To manage data held by Apple or Google under their services, use:

8. Regional notices

California (CCPA/CPRA). We do not "sell" or "share" personal information as defined by California law. We do not collect personal information directly. You have the right to know, to delete, to correct, and to limit use of sensitive information. Requests can be made using the contact details above and will be acknowledged within 10 business days and substantively answered within 45 days.

Colorado, Virginia, Connecticut, Texas, and other US states with comprehensive privacy laws: our practices and your rights mirror those described for California above; contact us using the same methods to exercise them.

Brazil (LGPD). Under Law 13.709/2018 (LGPD) Article 18, you have the right to: (i) confirm the existence of processing; (ii) access your data; (iii) correct incomplete, inaccurate, or outdated data; (iv) anonymize, block, or delete unnecessary or excessive data, or data processed in noncompliance with the LGPD; (v) port your data to another service or product provider; (vi) delete personal data processed with your consent; (vii) obtain information about public and private entities with which we have shared your data; (viii) obtain information about the possibility of refusing consent and the consequences of refusal; and (ix) revoke consent. Contact: legal@upbeatgames.com. You may also lodge a complaint with the Autoridade Nacional de Proteção de Dados (ANPD) at https://www.gov.br/anpd.

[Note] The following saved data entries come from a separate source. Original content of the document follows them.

/-- BUDGET_TICK: the figures are those of the roster as the tick has read it, and so is the mode; a tick is remembered as come. The mode's
decisions follow on those figures, and the fridge is told the mode (R95, R131).
The mode is the first of CUTOFF, LOW, SURPLUS and NORMAL that holds (R96). The derate percentage is that of the point at or beyond either
end of the table and goes straight, with a floor, from point to point between; the usable capacity is C by that percentage (R88). The
horizon is the time an open rest has left and 30 minutes more, within 30 to 1440, else the setting (R91). A test figure replaces the entry's
own row by what it would add in ON, with its surge current while it needs one (R94). -/
def Obligations.BudgetTickFigures : Prop :=
  (∀ s : State, s.Ready →
    let r := readRoster s
    ∃ t, exec .budgetTick s = .next t ∧
      t.energy = { s.energy with
        ticked := true, mode := r.chooseMode
        figures := some { cu := r.usable, available := r.available, horizon := r.horizon, allowance := r.allowance, draw := r.projected } } ∧
      t.ret.charge = s.ret.charge ∧
      s.OnlyIn [.bus, .roster, .energy, .heater, .fridge, .notices, .power, .ret] t ∧
      t = qualify (fridgeTick (r.chooseMode == .surplus)
        (decideTick r.chooseMode r.projected r.allowance { r with energy := t.energy }))) ∧
  (∀ s : State,
    (s.energy.cutoff.asserted = true → s.chooseMode = .cutoff) ∧
    (s.energy.cutoff.asserted = false → s.energy.low.asserted = true → s.chooseMode = .low) ∧
    (s.energy.cutoff.asserted = false → s.energy.low.asserted = false →
      ((s.energy.history.length = 12 ∧ 240 ≤ s.energy.history.sum) ∨ s.freshSignal 6 = some 1 → s.chooseMode = .surplus) ∧
      ((s.energy.history.length ≠ 12 ∨ s.energy.history.sum < 240) → s.freshSignal 6 ≠ some 1 → s.chooseMode = .normal))) ∧
  (∀ (s : State) (t : Int),
    (t ≤ -40 → s.deratePct t = s.derate 0) ∧ (30 ≤ t → s.deratePct t = s.derate 7) ∧
    (∀ i : Nat, i < 7 → -40 + 10 * (i : Int) ≤ t → t < -30 + 10 * (i : Int) →
      (s.deratePct t : Int) =
        max 0 ((s.derate i : Int) + ((s.derate (i + 1) : Int) - s.derate i) * (t - (-40 + 10 * (i : Int))) / 10))) ∧
  (∀ s : State,
    s.usable = s.energySettings.capacity * s.deratePct s.batteryTemp / 100 ∧
    (∀ r, s.nodeOf .battery = some r →
      (∀ i v x, r.measures = .battery i v x → s.batteryTemp = x) ∧ (r.measures = .none → s.batteryTemp = -40)) ∧
    (s.restOpen = false → s.horizon = s.energySettings.horizon) ∧
    (s.restOpen = true →
      (s.horizon : Int) = max 30 (min 1440 ((s.restRec.required : Int) - s.restRec.accumulated + 30))) ∧
    (∀ i ∈ s.validEntries,
      s.testDraw i = min 65535 (s.energySettings.standing + ((s.validEntries.map fun j =>
        if j = i then (s.live i).work.run * s.duty i + (if s.surgeNeed i = true then (s.live i).work.surge * 256 else 0)
        else s.rowOf j).sum + 128) / 256)))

Other regions. Local data protection laws may give you additional rights; we will honor them on request.

9. Children

Our Services are general-audience offerings and are not directed to children under 13 within the meaning of COPPA, under 16 in EU member states with that threshold, or under 12 within the meaning of Brazil's LGPD Article 14. Under LGPD Article 14, the processing of personal data of children under 12 in Brazil requires specific parental consent; processing for adolescents (ages 12 to under 18) must serve their best interests. We do not knowingly collect personal information from children or adolescents.

If you believe a child has been using one of our Services in a way that requires our attention, or you are a parent wishing to inquire about any activity involving your child, contact legal@upbeatgames.com. We will respond and, if applicable, work with Apple or Google to delete relevant data from their services.

10. Security

We do not store personal data, so the main security concern on our side is the integrity of the Services' code and the CDN traffic. We use HTTPS for all CDN fetches and, for our mobile games, standard Apple/Google platform authentication (Game Center, Play Games) for cloud saves.

11. Automated decision-making and cookies

We do not engage in automated decision-making that produces legal or similarly significant effects on you. We do not use cookies or set tracking technologies. Our Services respect Do Not Track signals by default (we set no trackers).

12. Third-party services used by the Services

For our mobile games on iOS and Android:

  • Apple Game Center + iCloud Key-Value Store (iOS only)
  • Google Play Games Services + Saved Games (Android only)
  • Apple In-App Purchase (iOS) / Google Play Billing (Android)

For all Services:

  • Cloudflare (CDN)

No other third-party SDK is embedded in any of our Services. No advertising, no third-party analytics, no third-party crash reporting.

13. Changes to this policy

Material changes will be posted here with an updated "Effective date". We will make reasonable effort to reflect material changes in the Services or via store listing updates. Under LGPD Article 9, where a change affects the legal bases or purposes of processing, we will communicate the change before it takes effect to the extent feasible.

14. Governing law

This policy is governed by the laws of Brazil. Nothing here waives rights you have under mandatory consumer protection or data protection laws in your country.